The Compact BMS has been designed and manufactured to handle typical voltages of 500/600 V, and in some cases up to 1000 V, since it may be necessary to simulate a series of hundreds of cells.
In those cases where measuring the voltage of the individual cell is not sufficient to determine the charge and health conditions of the cells (SoC and SoH), the Seica simulator enables the Coulomb Current Measurement, which measures the current output, repeatably and at set time intervals, then sums up the measurements to calculate the total amount of energy during charging or discharging.
To simulate passive and active balancing conditions, the Seica Compact BMS simulator can source or sink a current (programmable and measurable by the simulator itself) up to ±5 A.
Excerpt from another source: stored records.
theorem differences_hexbitPairs (xs ys : List (BitVec 12)) :
    differences (xs.flatMap hexbitPair) (ys.flatMap hexbitPair) ≤ 2 * differences xs ys := by
  induction xs generalizing ys with
  | nil => cases ys <;> simp [differences]
  | cons x xs ih =>
    cases ys with
    | nil => simp [differences, hexbitPair]
    | cons y ys =>
      have := ih ys
      simp only [List.flatMap_cons, hexbitPair, List.cons_append, List.nil_append, differences] at this ⊢
      by_cases h : x = y
      · subst h
        simpa using this
      · rw [if_neg h]
        split <;> split <;> omega

/-! ## Voice -/

theorem zipWith_xor_self (a m : List Bool) (h : a.length ≤ m.length) :
    List.zipWith xor (List.zipWith xor a m) m = a := by
  induction a generalizing m with
  | nil => simp
  | cons x xs ih =>
    cases m with
    | nil => simp at h
    | cons y ys => simp [ih ys (by simpa using h)]

/-- The mask taken away after it was added. -/
theorem maskVoice_maskVoice (first : BitVec 12) {rest : List Bool} (h : rest.length = 121) :
    maskVoice first (maskVoice first rest) = rest := zipWith_xor_self _ _ (by simp [h])

theorem bitsAt_maskVoice (first : BitVec 12) (start len : Nat) (rest : List Bool) :
    bitsAt start len (maskVoice first rest) =
      List.zipWith xor (bitsAt start len rest) (bitsAt start len (bvToBits (Config.voiceMask first))) := by
  simp [maskVoice, bitsAt, List.drop_zipWith, List.take_zipWith]

theorem differences_zipWith_xor (a b m : List Bool) (ha : a.length ≤ m.length) (hb : b.length ≤ m.length) :
    differences (List.zipWith xor a m) (List.zipWith xor b m) = differences a b := by
  induction a generalizing b m with
  | nil => cases b <;> cases m <;> simp_all [differences]
  | cons x xs ih =>
    cases m with
    | nil => simp at ha
    | cons z m =>
      cases b with
      | nil => rfl
      | cons y ys =>
        simp only [List.zipWith_cons_cons, differences, ih ys m (by simpa using ha) (by simpa using hb)]
        cases x <;> cases y <;> cases z <;> rfl

theorem bvToBits_append {m n : Nat} (x : BitVec m) (y : BitVec n) : bvToBits (x ++ y) = bvToBits x ++ bvToBits y := by
  apply List.ext_getElem (by simp)
  intro i h1 h2
  by_cases h : i < m
  · simp [bvToBits, BitVec.getMsbD_append, h]
  · simp [bvToBits, List.getElem_append, BitVec.getMsbD_append, h]

/-- The voice frame sent, taken apart: the four Golay vectors, the three Hamming vectors and the seven bits. -/
theorem voiceBits_join (f : BitVec 88) :
    bvToBits (f.extractLsb' 76 12) ++
          [f.extractLsb' 64 12, f.extractLsb' 52 12, f.extractLsb' 40 12].flatMap bvToBits ++
        [f.extractLsb' 29 11, f.extractLsb' 18 11, f.extractLsb' 7 11].flatMap bvToBits ++ bvToBits (f.extractLsb' 0 7) =
      bvToBits f := by
  have h : f =
      f.extractLsb' 76 12 ++ (f.extractLsb' 64 12 ++ (f.extractLsb' 52 12 ++ (f.extractLsb' 40 12 ++
        (f.extractLsb' 29 11 ++ (f.extractLsb' 18 11 ++ (f.extractLsb' 7 11 ++ f.extractLsb' 0 7)))))) := by
    apply BitVec.eq_of_getLsbD_eq
    intro i hi
    simp only [BitVec.getLsbD_append, BitVec.getLsbD_extractLsb']
    have hb : ∀ (a m k : Nat), a < m → k = i → f.getLsbD i = (decide (a < m) && f.getLsbD k) := by
      rintro a m k h rfl
      simp [h]
    split_ifs <;> exact hb _ _ _ (by omega) (by omega)
  conv_rhs => rw [h]
  simp only [bvToBits_append, List.flatMap_cons, List.flatMap_nil, List.append_nil, List.append_assoc]

theorem bitsAt_bitsAt (start len p n : Nat) (a : List Bool) (h : p + n ≤ len) :
    bitsAt p n (bitsAt start len a) = bitsAt (start + p) n a := by
  rw [bitsAt, bitsAt, bitsAt, List.drop_take, List.take_take, List.drop_drop, Nat.min_eq_left (by omega)]

/-- Words that are part of a longer string, counted there. -/
theorem wordsBeyond_bitsAt (t start len p n count : Nat) (sent b : List Bool) (h : p + n * count ≤ len) :
    wordsBeyond t p n count (bitsAt start len sent) (bitsAt start len b) = wordsBeyond t (start + p) n count sent b := by
  unfold wordsBeyond
  refine List.countP_congr fun i hi => ?_
  have hn : n * (i + 1) ≤ n * count := Nat.mul_le_mul_left _ (by simpa using hi)
  rw [Nat.mul_succ] at hn
  rw [bitsAt_bitsAt _ _ _ _ _ (by omega), bitsAt_bitsAt _ _ _ _ _ (by omega), Nat.add_assoc]

theorem wordsBeyond_eq_zero {t start n count : Nat} {sent b : List Bool} :
    wordsBeyond t start n count sent b = 0 ↔
      ∀ i < count, differences (bitsAt (start + n * i) n sent) (bitsAt (start + n * i) n b) ≤ t := by
  simp [wordsBeyond, List.countP_eq_zero]

theorem wordsBeyond_drop (t k start n count : Nat) (sent b : List Bool) :
    wordsBeyond t start n count (sent.drop k) (b.drop k) = wordsBeyond t (k + start) n count sent b := by
  simp only [wordsBeyond, bitsAt_drop, Nat.add_assoc]

@[simp] theorem length_maskVoice (first : BitVec 12) (rest : List Bool) :
    (maskVoice first rest).length = min rest.length 121 := by
  simp [maskVoice]

/-- Taking the mask away moves no error. -/
theorem wordsBeyond_maskVoice (first : BitVec 12) (t start n count : Nat) {sent b : List Bool} (h : start + n * count ≤ 121) :
    wordsBeyond t start n count (maskVoice first sent) (maskVoice first b) = wordsBeyond t start n count sent b := by
  unfold wordsBeyond
  refine List.countP_congr fun i hi => ?_
  have hn : n * (i + 1) ≤ n * count := Nat.mul_le_mul_left _ (by simpa using hi)
  rw [Nat.mul_succ] at hn
  rw [bitsAt_maskVoice, bitsAt_maskVoice, differences_zipWith_xor _ _ _ (by simp; omega) (by simp; omega)]

@[simp] theorem length_voiceEncode (f : BitVec 88) : (voiceEncode f).length = 144 := by simp [voiceEncode]

/-- A voice frame received within the capability of its codes is restored (R342 (a), R345). -/
theorem voiceDecode_of_within {f : BitVec 88} {b : List Bool} (hl : b.length = 144)
    (hg : wordsBeyond 3 0 23 4 (voiceEncode f) b = 0) (hh : wordsBeyond 1 92 15 3 (voiceEncode f) b = 0)
    (hu : bitsAt 137 7 b = bitsAt 137 7 (voiceEncode f)) : voiceDecode b = some f := by
  obtain ⟨first, hfirst⟩ : ∃ x, x = f.extractLsb' 76 12 := ⟨_, rfl⟩
  obtain ⟨gs, hgs⟩ : ∃ x, x = [f.extractLsb' 64 12, f.extractLsb' 52 12, f.extractLsb' 40 12] := ⟨_, rfl⟩
  obtain ⟨hs, hhs⟩ : ∃ x, x = [f.extractLsb' 29 11, f.extractLsb' 18 11, f.extractLsb' 7 11] := ⟨_, rfl⟩
  obtain ⟨plain, hplain⟩ : ∃ x, x = encodeWords Config.golay23 gs ++ encodeWords Config.hamming15 hs ++
    bvToBits (f.extractLsb' 0 7) := ⟨_, rfl⟩
  have lg : gs.length = 3 := by rw [hgs]; rfl
  have lh : hs.length = 3 := by rw [hhs]; rfl
  have lp : plain.length = 121 := by simp [hplain, lg, lh]
  have he : voiceEncode f = bvToBits (Config.golay23.encode first) ++ maskVoice first plain := by
    rw [hplain, hgs, hhs, hfirst]
    rfl
  have hd : (voiceEncode f).drop 23 = maskVoice first plain := by rw [he, List.drop_left' (by simp)]
  -- the first vector
  have h0 : Config.golay23.decode (bitsToBV 23 (bitsAt 0 23 b)) = some first := by
    refine (Config.golay23.decode_eq_some _ _).mpr ?_
    have := wordsBeyond_eq_zero.mp hg 0 (by omega)
    rw [Nat.mul_zero, Nat.add_zero, he, bitsAt_append_left (by simp), bitsAt_zero_of_length (by simp)] at this
    rwa [bitErrors, bvToBits_bitsToBV (by simp [hl])]
  -- the others, with the mask taken away
  have unmask : ∀ t start n count, start + n * count ≤ 121 →
      wordsBeyond t start n count plain (maskVoice first (b.drop 23)) =
        wordsBeyond t (23 + start) n count (voiceEncode f) b := by
    intro t start n count h
    rw [← wordsBeyond_drop, hd, ← wordsBeyond_maskVoice first t start n count h,
      maskVoice_maskVoice first (rest := b.drop 23) (by simp [hl])]
  have hG : decodeWords Config.golay23 0 3 (maskVoice first (b.drop 23)) = some gs := by
    refine (decodeWords_sent (sent := plain) lg (fun i hi => ?_) (by simp [hl])).1 ?_
    · rw [hplain, Nat.zero_add, List.append_assoc,
        bitsAt_append_left (by simp [lg]; omega), bitsAt_encodeWords _ _ _ hi]
    · rw [unmask _ _ _ _ (by omega), wordsBeyond_eq_zero]
      intro i hi
      have := wordsBeyond_eq_zero.mp hg (i + 1) (by omega)
      rwa [show 0 + 23 * (i + 1) = 23 + 0 + 23 * i by omega] at this
  have hH : decodeWords Config.hamming15 69 3 (maskVoice first (b.drop 23)) = some hs := by
    refine (decodeWords_sent (sent := plain) lh (fun i hi => ?_) (by simp [hl])).1 ?_
    · rw [hplain, List.append_assoc, bitsAt_append_right (by simp [lg]),
        show 69 + 15 * i - (encodeWords Config.golay23 gs).length = 15 * i by simp [lg],
        bitsAt_append_left (by simp [lh]; omega), bitsAt_encodeWords _ _ _ hi]
    · rwa [unmask _ _ _ _ (by omega)]
  have hU : bitsAt 114 7 (maskVoice first (b.drop 23)) = bvToBits (f.extractLsb' 0 7) := by
    have h1 : bitsAt 114 7 (maskVoice first (b.drop 23)) = bitsAt 114 7 (maskVoice first (maskVoice first plain)) := by
      rw [bitsAt_maskVoice, bitsAt_maskVoice, ← hd, bitsAt_drop, bitsAt_drop, hu]
    rw [h1, maskVoice_maskVoice first lp, hplain, bitsAt_append_right (by simp [lg, lh]),
      show 114 - (encodeWords Config.golay23 gs ++ encodeWords Config.hamming15 hs).length = 0 by simp [lg, lh],
      bitsAt_zero_of_length (by simp)]
  unfold voiceDecode
  simp only [h0, hG, hH, hU]
  rw [hfirst, hgs, hhs, voiceBits_join, bitsToBV_bvToBits]

theorem triple {α : Type} {xs : List α} (h : xs.length = 3) : ∃ a b c, xs = [a, b, c] := by
  match xs, h with
  | [a, b, c], _ => exact ⟨a, b, c, rfl⟩

theorem bvToBits_injective {n : Nat} {x y : BitVec n} (h : bvToBits x = bvToBits y) : x = y := by
  rw [← bitsToBV_bvToBits x, h, bitsToBV_bvToBits]

/-- The words of a voice frame that was put together of its vectors. -/
theorem voiceBits_split {f : BitVec 88} {first : BitVec 12} {gs : List (BitVec 12)} {hs : List (BitVec 11)} {u : List Bool}
    (hg : gs.length = 3) (hh : hs.length = 3)
    (h : bvToBits f = bvToBits first ++ gs.flatMap bvToBits ++ hs.flatMap bvToBits ++ u) :
    f.extractLsb' 76 12 = first ∧ [f.extractLsb' 64 12, f.extractLsb' 52 12, f.extractLsb' 40 12] = gs ∧
      [f.extractLsb' 29 11, f.extractLsb' 18 11, f.extractLsb' 7 11] = hs ∧ bvToBits (f.extractLsb' 0 7) = u := by
  obtain ⟨g1, g2, g3, rfl⟩ := triple hg
  obtain ⟨h1, h2, h3, rfl⟩ := triple hh
  rw [← voiceBits_join f] at h
  simp only [List.flatMap_cons, List.flatMap_nil, List.append_nil, List.append_assoc] at h
  obtain ⟨e0, h⟩ := List.append_inj h (by simp)
  obtain ⟨e1, h⟩ := List.append_inj h (by simp)
  obtain ⟨e2, h⟩ := List.append_inj h (by simp)
  obtain ⟨e3, h⟩ := List.append_inj h (by simp)
  obtain ⟨e4, h⟩ := List.append_inj h (by simp)
  obtain ⟨e5, h⟩ := List.append_inj h (by simp)
  obtain ⟨e6, h⟩ := List.append_inj h (by simp)
  exact ⟨bvToBits_injective e0,
    by rw [bvToBits_injective e1, bvToBits_injective e2, bvToBits_injective e3],
    by rw [bvToBits_injective e4, bvToBits_injective e5, bvToBits_injective e6], h⟩

/-- A voice frame that decodes explains the bits received: they lie within the capability of its codes, and its unprotected bits
are those received (R342, R345). -/
theorem voiceDecode_within {f : BitVec 88} {b : List Bool} (hl : b.length = 144) (h : voiceDecode b = some f) :
    wordsBeyond 3 0 23 4 (voiceEncode f) b = 0 ∧ wordsBeyond 1 92 15 3 (voiceEncode f) b = 0 ∧
      bitsAt 137 7 b = bitsAt 137 7 (voiceEncode f) := by
  unfold voiceDecode at h
  cases h0 : Config.golay23.decode (bitsToBV 23 (bitsAt 0 23 b)) with
  | none => simp [h0] at h
  | some first =>
    simp only [h0] at h
    cases hG : decodeWords Config.golay23 0 3 (maskVoice first (b.drop 23)) with
    | none => simp [hG] at h
    | some gs =>
      cases hH : decodeWords Config.hamming15 69 3 (maskVoice first (b.drop 23)) with
      | none => simp [hG, hH] at h
      | some hs =>
        simp only [hG, hH, Option.some.injEq] at h
        have lg := length_decodeWords hG
        have lh := length_decodeWords hH
        obtain ⟨g1, g2, g3, hgs⟩ := triple lg
        obtain ⟨h1, h2, h3, hhs⟩ := triple lh
        have hf := congrArg bvToBits h
        rw [bvToBits_bitsToBV (by simp [hgs, hhs, hl])] at hf
        obtain ⟨ef, eg, eh, eu⟩ := voiceBits_split lg lh hf.symm
        have lm : (maskVoice first (b.drop 23)).length = 121 := by simp [hl]
        -- what is sent, the mask taken away
        obtain ⟨plain, hplain⟩ : ∃ x, x = encodeWords Config.golay23 gs ++ encodeWords Config.hamming15 hs ++
          bvToBits (f.extractLsb' 0 7) := ⟨_, rfl⟩
        have lp : plain.length = 121 := by simp [hplain, lg, lh]
        have he : voiceEncode f = bvToBits (Config.golay23.encode first) ++ maskVoice first plain := by
          rw [hplain, ← eg, ← eh, ← ef]
          rfl
        have hd : (voiceEncode f).drop 23 = maskVoice first plain := by rw [he, List.drop_left' (by simp)]
        have unmask : ∀ t start n count, start + n * count ≤ 121 →
            wordsBeyond t start n count plain (maskVoice first (b.drop 23)) =
              wordsBeyond t (23 + start) n count (voiceEncode f) b := by
          intro t start n count hc
          rw [← wordsBeyond_drop, hd, ← wordsBeyond_maskVoice first t start n count hc,
            maskVoice_maskVoice first (rest := b.drop 23) (by simp [hl])]
        have hg := (decodeWords_sent (sent := plain) (b := maskVoice first (b.drop 23)) lg (fun i hi => by
          rw [hplain, Nat.zero_add, List.append_assoc, bitsAt_append_left (by simp [lg]; omega),
            bitsAt_encodeWords _ _ _ hi]) (by omega)).2 gs hG
        have hh := (decodeWords_sent (sent := plain) (b := maskVoice first (b.drop 23)) lh (fun i hi => by
          rw [hplain, List.append_assoc, bitsAt_append_right (by simp [lg]),
            show 69 + 15 * i - (encodeWords Config.golay23 gs).length = 15 * i by simp [lg],
            bitsAt_append_left (by simp [lh]; omega), bitsAt_encodeWords _ _ _ hi]) (by omega)).2 hs hH
        rw [differences_self, unmask _ _ _ _ (by omega)] at hg hh
        refine ⟨wordsBeyond_eq_zero.mpr fun i hi => ?_, hh.symm, ?_⟩
        · cases i with
          | zero =>
            have := (Config.golay23.decode_eq_some _ _).mp h0
            rw [bitErrors, bvToBits_bitsToBV (by simp [hl])] at this
            rw [Nat.mul_zero, Nat.add_zero, he, bitsAt_append_left (by simp), bitsAt_zero_of_length (by simp)]
            exact this
          | succ i =>
            have := wordsBeyond_eq_zero.mp hg.symm i (by omega)
            rwa [show 0 + 23 * (i + 1) = 23 + 0 + 23 * i by omega]
        · have hm : maskVoice first (maskVoice first (b.drop 23)) = b.drop 23 := maskVoice_maskVoice first (by simp [hl])
          have e1 : bitsAt 114 7 plain = bitsAt 114 7 (maskVoice first (b.drop 23)) := by
            rw [← eu, hplain, bitsAt_append_right (by simp [lg, lh]),
              show 114 - (encodeWords Config.golay23 gs ++ encodeWords Config.hamming15 hs).length = 0 by simp [lg, lh],
              bitsAt_zero_of_length (by simp)]
          have e2 := bitsAt_drop 114 7 23 b
          have e3 := bitsAt_drop 114 7 23 (voiceEncode f)
          rw [← hm, bitsAt_maskVoice, ← e1, ← bitsAt_maskVoice, ← hd, e3] at e2
          exact e2.symm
To avoid wasting energy, ideally the Battery Management System should not take current from the cell (it must not discharge it). To test this function, the Compact BMS handles and accurately measures any current (generally microamperes) absorbed by the BMS. Since the BMS must detect any cell fault conditions, such as short circuits, a disconnected wire or polarity inversions, Seica’s test solution can also correctly simulate these measurement conditions.
For testing the temperature measurement function of the BMS, which typically uses NTC/PTC thermistors, the Compact BMS battery cell simulator can provide variable resistance, ranging from tens of Ohms to MOhms.
When it is necessary to simulate hundreds of cells, system costs can skyrocket. To maintain the cost-effectiveness of the solution, the Compact BMS provides an interesting multiplexing solution with the 3D version of the S64 matrix, a solution made possible thanks to the scalability and flexibility of the architecture of Seica’s test platform, specifically designed for the test requirements in a manufacturing environment.
In short, the Compact BMS is the solution that can simulate the full operating conditions of any BMS, providing the stimuli and measurements needed to test all of its capabilities and functions.